Big Data, Analytics, and the Future of Baseball

Screen Shot 2015-11-04 at 2.55.15 PM

Following our class last week on data and analytics, I wanted to take a look at how analytics and other innovations are changing the game of baseball. Major League Baseball has always been data-driven, with statistics easier to record than other sports and longer seasons creating large datasets ripe for analysis.  Data has become even more essential in decision-making by teams today, which coaches and players need to buy into. Most teams have full-time analytics departments who are trying to find variables that will lead to success which are undervalued by other teams, allowing them to pay less for more. Each team has its own top secret algorithms to measure the value of players, which can be used to find talent that fits their organizational approach and forecast player performance.


Some teams that rely on numbers the most include the Houston Astros, Pittsburgh Pirates, and Tampa Bay Rays. The Astros are the most analytics-driven team in baseball, with an analytics staff that includes Sig Mejdal, Director of Decision Sciences, who is an engineer and former rocket scientist at NASA, as well as a medical risk manager and mathematical modeler. They have a database called Ground Control, detailed in a Sports Illustrated cover story, that attempts to synthesize quantitative and qualitative information about a player. Quantitative data primarily consists of on-field performance of players. Qualitative information includes scouting reports, biological factors and family history, psychological tests, work ethic, personality, durability and health. They use this to see how past prospects with similar attributes to the current prospect turned out and arrive at a projection of the future value of that player. In the minor leagues, they assign grades to starting pitchers for each game, which total to a GPA at the end of the season. They also have spray charts for every situation for each batter and pitcher to help determine where to best position fielders. Their system is so unique that it was hacked by the St. Louis Cardinals this past summer.

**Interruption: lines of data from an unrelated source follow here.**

/-! ## Image -/

/-- 43_pixel_codec.md rule R165: IMGCFG records the image and ends any session; an image narrower than 32 pixels, of no row,
or of channels other than 3 and 4 is an OPERAND fault. -/
def Obligations.ImgcfgRecordsTheImage : Prop :=
  ∀ (s : State) (n : BitVec 7) (height width : BitVec 32), s.regs.err = 0 →
    (32 ≤ width.toNat → 1 ≤ height.toNat → n = 3 ∨ n = 4 →
      exec (.imgcfg n height width) s = .next (completed s
        { s.regs with
          imgW := width, imgH := height, imgCh := BitVec.ofNat 3 n.toNat, mode := .none, hidSize := 0, hidCsize := 0,
          rdPos := 0 } 0)) ∧
    (width.toNat < 32 ∨ height.toNat < 1 ∨ (n ≠ 3 ∧ n ≠ 4) → exec (.imgcfg n height width) s = .next (faultedWith s 0x20))

/-- 43_pixel_codec.md rules R166 and R167, 20_memory.md rules R63, R65 and R67: ENCBITS replaces the low bits of one pixel's
field and no other byte, alpha included. -/
def Obligations.EncbitsReplacesTheLowBits : Prop :=
  ∀ (s : State) (n : BitVec 7) (y x bits : BitVec 32),
    let i := pixelIndex x.toNat y.toNat s.regs.imgW.toNat
    s.memoriesOk = true → s.regs.err = 0 → n.toNat ≤ 24 → bits.toNat < 2 ^ n.toNat →
    x.toNat < s.regs.imgW.toNat → y.toNat < s.regs.imgH.toNat → pixelClean s i →
      ∃ t, exec (.encbits n y x bits) s = .next t ∧ t = { completed s s.regs 0 with pix := t.pix } ∧
        i.toNat = y.toNat * s.regs.imgW.toNat + x.toNat ∧
        fieldReplaced s t i bits n.toNat ∧ otherBytesKept s t (fun j => j = i)

/-- 43_pixel_codec.md rules R166 and R168: DECBITS returns the low bits of one pixel's field. -/
def Obligations.DecbitsReadsTheLowBits : Prop :=
  ∀ (s : State) (n : BitVec 7) (y x : BitVec 32),
    let i := pixelIndex x.toNat y.toNat s.regs.imgW.toNat
    s.regs.err = 0 → n.toNat ≤ 24 → x.toNat < s.regs.imgW.toNat → y.toNat < s.regs.imgH.toNat →
    Access.pixRead i ∉ s.ioErr →
      ∃ v : RegWord, exec (.decbits n y x) s = .next (completedWith s v) ∧
        ∀ j, v.getLsbD j = (decide (j < n.toNat) && (s.pixField i).getLsbD j)

/-- 43_pixel_codec.md rule R166: what ENCBITS wrote, DECBITS of the same pixel and length reads back. -/
def Obligations.DecbitsReadsWhatEncbitsWrote : Prop :=
  ∀ (s t : State) (n : BitVec 7) (y x bits : BitVec 32),
    s.memoriesOk = true → s.regs.err = 0 → exec (.encbits n y x bits) s = .next t → t.regs.err = 0 →
      exec (.decbits n y x) t = .next (completedWith t (BitVec.ofNat 64 bits.toNat))

/-- 20_memory.md rule R71, on the one pixel of ENCBITS, DECBITS, HIDE and HIDEC (rule R73): when an access to it answers
"error" the command is an IO fault, the pixel keeps its bytes, and only ERR is written: HIDEC keeps its latch. -/
def Obligations.FailingPixelAccessStoresNothing : Prop :=
  (∀ (s : State) (n : BitVec 7) (y x bits : BitVec 32),
    let i := pixelIndex x.toNat y.toNat s.regs.imgW.toNat
    s.regs.err = 0 → n.toNat ≤ 24 → x.toNat < s.regs.imgW.toNat → y.toNat < s.regs.imgH.toNat →
      (bits.toNat < 2 ^ n.toNat → ¬ pixelClean s i → exec (.encbits n y x bits) s = .next (faultedWith s 0x08)) ∧
      (Access.pixRead i ∈ s.ioErr → exec (.decbits n y x) s = .next (faultedWith s 0x08))) ∧
  ∀ (s : State) (length order : Nat) (data : BitVec 32),
    let xy := getCoordinates order s.regs.imgW.toNat
    let i := pixelIndex xy.1 xy.2 s.regs.imgW.toNat
    s.regs.err = 0 → s.regs.imgW ≠ 0 → s.regs.mode = .hide → length ≤ 24 → data.toNat < 2 ^ length →
    32 + order < s.regs.imgW.toNat * s.regs.imgH.toNat → ¬ pixelClean s i →
      i.toNat = 32 + order ∧
      (∀ (n : BitVec 7) (o : BitVec 64), n.toNat = length → o.toNat = order →
        exec (.hide n o data) s = .next (faultedWith s 0x08)) ∧
      (s.regs.chkValid = true → s.regs.chkData = data → s.regs.chkLen.toNat = length → s.regs.chkOrder.toNat = order →
        exec .hidec s = .next (faultedWith s 0x08))

/-- 43_pixel_codec.md rule R170: GETCOORD answers the coordinates of pixel `32 + order`, y above x; an order whose pixel is
outside the image is a BOUNDS fault, and an image not configured a PROTOCOL fault. -/
def Obligations.GetcoordAnswersRowMajorCoordinates : Prop :=
  ∀ (s : State) (order : BitVec 64), s.regs.err = 0 →
    (s.regs.imgW = 0 → exec (.getcoord order) s = .next (faultedWith s 0x10)) ∧
    (s.regs.imgW ≠ 0 → s.regs.imgW.toNat * s.regs.imgH.toNat ≤ 32 + order.toNat →
      exec (.getcoord order) s = .next (faultedWith s 0x40)) ∧
    (s.regs.imgW ≠ 0 → 32 + order.toNat < s.regs.imgW.toNat * s.regs.imgH.toNat →
      ∃ v : RegWord, exec (.getcoord order) s = .next (completedWith s v) ∧
        (v.extractLsb' 0 32).toNat < s.regs.imgW.toNat ∧ (v.extractLsb' 32 32).toNat < s.regs.imgH.toNat ∧
        (v.extractLsb' 32 32).toNat * s.regs.imgW.toNat + (v.extractLsb' 0 32).toNat = 32 + order.toNat)

/-- 43_pixel_codec.md rule R169, §8 property 9: GETCOORD is a bijection from the orders of the image's payload pixels onto
the coordinates outside the header. -/
def Obligations.GetcoordIsABijection : Prop :=
  ∀ (s : State) (x y : BitVec 32), s.regs.err = 0 → s.regs.imgW ≠ 0 →
    x.toNat < s.regs.imgW.toNat → y.toNat < s.regs.imgH.toNat → 32 ≤ y.toNat * s.regs.imgW.toNat + x.toNat →
      ∃ order : BitVec 64, 32 + order.toNat < s.regs.imgW.toNat * s.regs.imgH.toNat ∧
        exec (.getcoord order) s = .next (completedWith s (y ++ x)) ∧
        ∀ other : BitVec 64, exec (.getcoord other) s = .next (completedWith s (y ++ x)) → other = order

/-- 43_pixel_codec.md rule R171 (with rule R173's size test passed): CHUNKSZ answers the density of a payload that the usable
pixels can hold at 24 bits each, 0 for an empty one, and raises CAPACITY for any other. -/
def Obligations.ChunkszAnswersTheDensity : Prop :=
  ∀ (s : State) (size : BitVec 64), s.regs.err = 0 → s.regs.imgW ≠ 0 → size.toNat < 2 ^ 32 →
    let usable := s.regs.imgW.toNat * s.regs.imgH.toNat - 32
    (24 * usable < 8 * size.toNat → exec (.chunksz size) s = .next (faultedWith s 0x02)) ∧
    (8 * size.toNat ≤ 24 * usable →
      ∃ v : RegWord, exec (.chunksz size) s = .next (completedWith s v) ∧ isChunkSize size.toNat usable v.toNat)

/-- 43_pixel_codec.md rule R172: at the density CHUNKSZ answers, the payload has at most as many chunks as there are usable
pixels, and every chunk order of it lies inside the image. -/
def Obligations.ChunksAtThatDensityFitTheImage : Prop :=
  ∀ (s : State) (size : BitVec 64) (v : RegWord), s.regs.Inv → s.regs.err = 0 → 0 < size.toNat →
    exec (.chunksz size) s = .next (completedWith s v) →
      ceilDiv (8 * size.toNat) v.toNat ≤ s.regs.imgW.toNat * s.regs.imgH.toNat - 32 ∧
      ∀ k, k * v.toNat < 8 * size.toNat →
        32 + k ≤ s.regs.imgW.toNat * s.regs.imgH.toNat - 1 ∧ (getCoordinates k s.regs.imgW.toNat).1 < s.regs.imgW.toNat ∧
        (getCoordinates k s.regs.imgW.toNat).2 < s.regs.imgH.toNat

/-! ## Header and sessions -/

/-- 44_header_session.md rules R185 and R186: ENCHDR writes the size into bit 0 of the 32 header pixels and no other bit. -/
def Obligations.EnchdrWritesTheHeader : Prop :=
  ∀ (s : State) (size : BitVec 64), s.memoriesOk = true → s.regs.err = 0 → s.regs.imgW ≠ 0 → size.toNat < 2 ^ 32 →
    headerClean s →
      ∃ t, exec (.enchdr size) s = .next t ∧ t = { completed s s.regs 0 with pix := t.pix } ∧
        headerSpells s t (BitVec.ofNat 32 size.toNat) ∧ otherBytesKept s t (fun i => i.toNat < 32)

/-- 20_memory.md rule R71, 44_header_session.md rules R186 and R190: when the first failing access of ENCHDR, or of SETUPH
once its checks have passed, is one of pixel `k`, it is an IO fault, the pixels before `k` are rewritten and no other byte is;
SETUPH keeps MODE and RES. -/
def Obligations.FailingHeaderWriteLeavesAPrefix : Prop :=
  ∀ (s : State) (i : Instr) (size : BitVec 64) (k : Nat), s.memoriesOk = true → s.regs.err = 0 → s.regs.imgW ≠ 0 →
    size.toNat < 2 ^ 32 →
    i = .enchdr size ∨ (i = .setuph size ∧ s.regs.mode = .none ∧
      8 * size.toNat ≤ 24 * (s.regs.imgW.toNat * s.regs.imgH.toNat - 32)) →
    k < 32 → (∀ p, p < k → pixelClean s (headerPixel p)) → ¬ pixelClean s (headerPixel k) →
      ∃ t, exec i s = .next t ∧ t = { faultedWith s 0x08 with pix := t.pix } ∧
        (∀ p, p < k → ∀ j, j < 24 → (t.pixField (headerPixel p)).getLsbD j =
          if j = 0 then size.getLsbD (31 - p) else (s.pixField (headerPixel p)).getLsbD j) ∧
        otherBytesKept s t (fun p => p.toNat < k)

/-- 44_header_session.md rule R188: DECHDR answers the 32 low bits of the header pixels, pixel 0 most significant; a read that
answers "error" is an IO fault, an image not configured a PROTOCOL fault. -/
def Obligations.DechdrReadsTheHeader : Prop :=
  ∀ (s : State) (size : BitVec 32), s.regs.err = 0 →
    (s.regs.imgW = 0 → exec .dechdr s = .next (faultedWith s 0x10)) ∧
    (s.regs.imgW ≠ 0 → ¬ headerReadable s → exec .dechdr s = .next (faultedWith s 0x08)) ∧
    (s.regs.imgW ≠ 0 → headerReadable s → headerReads s size →
      exec .dechdr s = .next (completedWith s (BitVec.ofNat 64 size.toNat)))

/-- 44_header_session.md rule R187, §8 property 4: the header round trip, on every configured image. -/
def Obligations.HeaderRoundTrip : Prop :=
  ∀ (s : State) (size : BitVec 64), s.memoriesOk = true → s.regs.err = 0 → s.regs.imgW ≠ 0 → size.toNat < 2 ^ 32 →
    headerClean s →
      ∃ t, exec (.enchdr size) s = .next t ∧ exec .dechdr t = .next (completedWith t size)

/-- 44_header_session.md rule R190: SETUPH writes the header, starts the hide session and answers the density. -/
def Obligations.SetuphStartsAHideSession : Prop :=
  ∀ (s : State) (size : BitVec 64), s.memoriesOk = true → s.regs.err = 0 → s.regs.imgW ≠ 0 → s.regs.mode = .none →
    size.toNat < 2 ^ 32 → 8 * size.toNat ≤ 24 * (s.regs.imgW.toNat * s.regs.imgH.toNat - 32) → headerClean s →
      ∃ t v, exec (.setuph size) s = .next t ∧
        t = { completed s { s.regs with mode := .hide, res := v } v with pix := t.pix } ∧
        isChunkSize size.toNat (s.regs.imgW.toNat * s.regs.imgH.toNat - 32) v.toNat ∧
        headerSpells s t (BitVec.ofNat 32 size.toNat) ∧ otherBytesKept s t (fun i => i.toNat < 32)

/-- 44_header_session.md rules R191 and R192: SETUPX decodes the header into the ReadingState and writes no pixel; a header
read that answers "error" is an IO fault, whatever the header spells (60_exceptions.md rule R220). -/
def Obligations.SetupxStartsAnExtractSession : Prop :=
  ∀ (s : State) (v : BitVec 32), s.regs.err = 0 → s.regs.imgW ≠ 0 → s.regs.mode = .none →
    (¬ headerReadable s → exec .setupx s = .next (faultedWith s 0x08)) ∧
    (headerReadable s → headerReads s v → 8 * v.toNat ≤ 24 * (s.regs.imgW.toNat * s.regs.imgH.toNat - 32) →
      ∃ c : BitVec 5, isChunkSize v.toNat (s.regs.imgW.toNat * s.regs.imgH.toNat - 32) c.toNat ∧
        exec .setupx s = .next (completed s
          { s.regs with
            hidSize := v, hidCsize := c, rdPos := 0, mode := .extract, res := (c ++ v).setWidth 64 }
          ((c ++ v).setWidth 64)))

Blue Jays catcher Russell Martin, when he played on the Pirates, wearing the Zephyr BioHarness tracker.

Several teams have invested substantially in data-based injury prevention initiatives, including the Pittsburgh Pirates. The Pirates use wearable sensors and special player tracking technology installed in their stadium to measure energy levels and signs of fatigue. They found that resting players more often resulted in less injuries and better performance. They are also one of many teams who utilize pitch framing, which is the ability of a catcher to turn borderline calls into strikes, since data shows that the best catchers can save a team up to 50 runs in a season, equivalent to five additional wins. This could be one reason behind why strikeouts have increased across baseball.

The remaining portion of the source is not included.